What right did the British have to be there enjoying the good life in the first place?
Only the ‘rights’ given by force of arms, and soon another imperial nation was to be strong enough to challenge the power of the British.
It was in 1937 that the simmering tensions between the Chinese and Japanese in northern China became full-scale war. Many ex-pats thought that they were safe, protected by the might of the British Empire, but it was clear to those who really understood the situation that Hong Kong could not keep out of this murderous conflict forever. Soon any observer on those once colourful streets would see nothing but armed men and desperate fighting, Repulse Bay would be the scene of battle and massacre, the HKSBC would be the headquarters of the Japanese occupation, and the Supreme Court building would resound with the screams of the tortured.

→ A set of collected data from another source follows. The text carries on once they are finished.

-- ==== Sys2Proof/Machine/HostSyntax.lean ====
section
/-! DEFINITION. The host program syntax (30_encoding.md R75) and the pseudo-instructions (R76), as the lists of transitions
they stand for. A `poll` is a loop in the host whose reads fall between engine steps in some way: its argument says how
many engine turns come before each read (log entry 13). -/

namespace Sys2Proof.Machine

/-- `wr REG, imm` (R75). -/
def wr (p : Platform) (r : Reg) (v : Word) : List Action := [.write (regAddr p r) 32 v]

/-- `rd REG -> t` (R75). -/
def rd (p : Platform) (r : Reg) : List Action := [.read (regAddr p r) 32]

/-- `cmd MNEMONIC` (R75): the command's word written to `CTRL`. -/
def cmd (p : Platform) (i : Instr) : List Action := wr p .ctrl (encode i)

/-- `mem addr: b0 b1 ...` (R75): the listed bytes at `addr`, `addr + 1`, and so on. -/
def memBytes : Word → List Byte → List Action
  | _, [] => []
  | a, b :: bs => .memWrite a b :: memBytes (a + 1) bs

/-- `poll STATUS.BUSY == 0` (R75): one read of `STATUS` for each number listed, after that many engine turns. -/
def poll (p : Platform) (turns : List Nat) : List Action :=
  turns.flatMap (fun n => List.replicate n Action.engine ++ rd p .status)

/-- The body of the three compute pseudo-instructions (R76). -/
def pseudoCompute (p : Platform) (i : Instr) (src len : Word) (turns : List Nat) : List Action :=
  wr p .src src ++ wr p .len len ++ cmd p i ++ poll p turns ++ rd p .result

/-- `fletcher16 s, n -> t` (R76). -/
def fletcher16 (p : Platform) (s n : Word) (turns : List Nat) : List Action := pseudoCompute p .f16 s n turns

/-- `fletcher32b s, n -> t` (R76). -/
def fletcher32b (p : Platform) (s n : Word) (turns : List Nat) : List Action := pseudoCompute p .f32b s n turns

/-- `fletcher32w s, n -> t` (R76). -/
def fletcher32w (p : Platform) (s n : Word) (turns : List Nat) : List Action := pseudoCompute p .f32w s n turns

/-- `wait` (R76). -/
def waitIdle (p : Platform) (turns : List Nat) : List Action := poll p turns

end Sys2Proof.Machine
end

On December 8, 1941 the battled-hardened armies of Japan attacked Hong Kong. For almost 18 months Thomas’s family heard no more from him (although after almost a year of anxious waiting a repatriated American did let them know he was alive, well and due to be married the day his ship had left Hong Kong). Then a completely different kind of letter came:
Thomas and his family were now playing a tiny part in a huge struggle. On one level it was a clash between rival empires, neither of which had any right to be in China. But at another it was a combat to the death between two views of life, one of which was imperfect but familiar with principles of humanity, freedom and justice that were capable of creating tolerable societies in the present and holding out hope for future improvement. The other was part of an international madness that plunged most of Europe and much of Asia, including Hong Kong, into a nightmare. The whole future of the world, up to and beyond the present, hinged on the outcome of this conflict.
In other posts on this website I discuss Thomas Edgar’s life in this nightmare, and the life of Evelina Marques d’Oliveira, a middle class Eurasian woman from Macao, who met him when the horrors had just begun and shunned comfort and safety to stay with him until, totally unexpectedly, they came to an end.